Exercise goal: Find the string "else" in the listing below and return each line it appears in.

Available data:
-------

-- ==== Sys2Proof/Machine/Pick.lean ====
section
/-!
DEFINITION. Which stream of a partition issues (R93, R56), and what a turn does.
-/

namespace Sys2Proof.Machine

def Stream.num : Stream → Nat
  | .scalar => 0
  | .split n => n + 1

/-- The turn of a stream. -/
def Stream.turn (g : Nat) : Stream → Turn
  | .scalar => .scalar g
  | .split n => .lane g n

/-- A group's rank: its launch's slack class, and below class 3 for 256 clocks after a syield. -/
def rankOf (s : State) (G : Group) : Nat :=
  if G.yieldAt.any fun t => decide ((s.die (dieOf G.core)).clk < t + Config.yieldClocks) then 4 else ((s.launch? G).map (·.slack)).getD 3

/-- The streams of a group that may issue. -/
def Group.streams (s : State) (G : Group) : List Stream :=
  (if scalarMay s G then [.scalar] else []) ++ (mkeys G.splits).filterMap fun n => if laneMay s G n then some (.split n) else none

/-- The candidates of a partition: each stream of its groups that may issue. -/
def candidates (s : State) (core part : Nat) : List (Nat × Group × Stream) :=
  s.groups.flatMap fun (g, G) => if G.core != core || G.part != part then [] else (G.streams s).map fun str => (g, G, str)

/-- A stream stands before every class: it has been ready since `r`, for 64 issue slots or more. -/
def isAged (s : State) (G : Group) (str : Stream) (r : Nat) : Bool :=
  G.aged.contains str || decide (r + Config.ageingSlots ≤ (s.die (dieOf G.core)).clk)

/-- R93's order of two ready candidates: an aged one before any that is not, and the oldest of those; else the lower rank, and within it the one that has been
ready longer. Of two that are equal in all this either may go. -/
def goesFirst (s : State) (G : Group) (str : Stream) (r : Nat) (H : Group) (t : Stream) (q : Nat) : Bool :=
  match isAged s G str r, isAged s H t q with
  | true, true => decide (r ≤ q)
  | true, false => true
  | false, true => false
  | false, false => decide (rankOf s G < rankOf s H) || (rankOf s G == rankOf s H && decide (r ≤ q))

/-- The stream is ready, and no other ready candidate of its partition comes before it. -/
def picked (s : State) (g : Nat) (G : Group) (str : Stream) : Bool :=
  match G.readyOf str with
  | none => false
  | some r => (candidates s G.core G.part).all fun (h, H, t) =>
      (h == g && t == str) || match H.readyOf t with
        | none => true
        | some q => goesFirst s G str r H t q

/-! ### Readiness -/

/-- The clock up to which a stream's next instruction is interlocked. -/
def Group.freeOf (G : Group) : Stream → Nat
  | .scalar => G.free
  | .split n => ((mget G.splits n).map (·.free)).getD 0

def nextInstr (s : State) (G : Group) : Stream → Option Instr
  | .scalar => fetchScalar s G
  | .split n => fetchLane s G n

/-- A branch may stay where it is, and does not wait. -/
def branches : Instr → Bool
  | .sbr _ _ _ => true
  | .sjmpr _ _ => true
  | .sloop _ _ => true
  | .lbr _ _ _ => true
  | .ljmp _ => true
  | _ => false

/-- Where a group stands: what an instruction that only waits leaves as it is. -/
def Group.place (G : Group) : List Nat × SWait × GState × List (Nat × Nat × Mask × Nat × Option Nat) × Mask × Option (Nat × List Nat) × List Bool :=
  ([G.ov, G.copy, G.pc, G.calls.length, G.holds.length], G.wait, G.st, G.splits.map fun (n, S) => (n, S.pc, S.mask, S.stack.length, S.fe), G.lanedone, G.stall,
   [G.trapMode.isSome, G.stopWanted])

/-- What an instruction answers is not that its group waits where it is. -/
def moves (s : State) (g : Nat) : Out → Bool
  | .next t => (mget t.groups g).map (·.place) != (mget s.groups g).map (·.place)
  | _ => true

/-- A stream is ready: it may issue, and its next instruction is interlock-free and not waiting (R93). -/
def isReady (s : State) (g : Nat) (G : Group) (str : Stream) : Bool :=
  decide (G.freeOf str ≤ (s.die (dieOf G.core)).clk) &&
  (divertReady G || match nextInstr s G str with
    | none => true
    | some i => branches i || moves s g (exec i ({ s with turn := str.turn g } : State)))

/-- The clock since which a stream has been ready, after time has passed. -/
def readyAt (s : State) (g : Nat) (G : Group) (str : Stream) : Option Nat :=
  if (G.streams s).contains str && isReady s g G str then some ((G.readyOf str).getD (s.die (dieOf G.core)).clk) else none

/-- A group with the readiness of each of its streams; one that is not ready ages no more. -/
def readied (s : State) (g : Nat) (G : Group) : Group :=
  let G' : Group := { G with ready := readyAt s g G .scalar, splits := G.splits.map fun (n, S) => (n, { S with ready := readyAt s g G (.split n) }) }
  { G' with aged := G.aged.filter fun str => (G'.readyOf str).isSome }

def markReady (s : State) : State := { s with groups := s.groups.map fun (g, G) => (g, readied s g G) }

/-- A stream's turn: it is aged no more, and its next instruction may be interlocked for some clocks (R56 gives no latency). -/
def Group.turns (G : Group) (str : Stream) (free : Nat) : Group :=
  let G := { G with aged := G.aged.filter (· != str) }
  match str with
  | .scalar => { G with free := free, ready := none }
  | .split n => { G with splits := mupd G.splits n fun S => { S with free := free, ready := none } }

def tookTurn (s : State) (g : Nat) (str : Stream) : State :=
  s.modGrp g fun G => G.turns str ((s.die (dieOf G.core)).clk + Config.issueLatency s.tick g str.num)

/-! ### Turns -/

/-- A turn of a scalar stream (R69, R93, R302, R331). A stream that may not issue, or that its partition does not pick, does nothing. -/
def scalarTurn (s : State) (g : Nat) : Out :=
  match mget s.groups g with
  | none => .next s
  | some G =>
    if !scalarMay s G || !picked s g G .scalar then .next s
    else if divertReady G then .next (divertNow s g)
    else match fetchScalar s G with
      | some i => exec i (tookTurn s g .scalar)
      | none => .next (trapS s g 0x01)

/-- A turn of a split. -/
def laneTurn (s : State) (g n : Nat) : Out :=
  match mget s.groups g with
  | none => .next s
  | some G =>
    if !laneMay s G n || !picked s g G (.split n) then .next s
    else if divertReady G then .next (divertNow s g)
    else match fetchLane s G n with
      | some i => exec i (tookTurn s g (.split n))
      | none => .next (trapL s g n 0x01 (rawActive s G n))

/-- A turn of the ostler (R353 to R355): a step is formed, or its next packet runs. -/
def ostlerTurn (s : State) : Out :=
  if s.batch.isEmpty then .next (formBatch s) else
  match headPacket s with
  | none => .next (refuseHead s)
  | some (_, _, _, w) =>
    match decodePacket w with
    | .ok i => exec i s
    | .error _ => .next (refuseHead s)

end Sys2Proof.Machine
end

-------

Output of the task:
  if G.yieldAt.any fun t => decide ((s.die (dieOf G.core)).clk < t + Config.yieldClocks) then 4 else ((s.launch? G).map (·.slack)).getD 3
  (if scalarMay s G then [.scalar] else []) ++ (mkeys G.splits).filterMap fun n => if laneMay s G n then some (.split n) else none
  s.groups.flatMap fun (g, G) => if G.core != core || G.part != part then [] else (G.streams s).map fun str => (g, G, str)
/-- R93's order of two ready candidates: an aged one before any that is not, and the oldest of those; else the lower rank, and within it the one that has been
  if (G.streams s).contains str && isReady s g G str then some ((G.readyOf str).getD (s.die (dieOf G.core)).clk) else none
    else if divertReady G then .next (divertNow s g)
    else match fetchScalar s G with
    else if divertReady G then .next (divertNow s g)
    else match fetchLane s G n with
  if s.batch.isEmpty then .next (formBatch s) else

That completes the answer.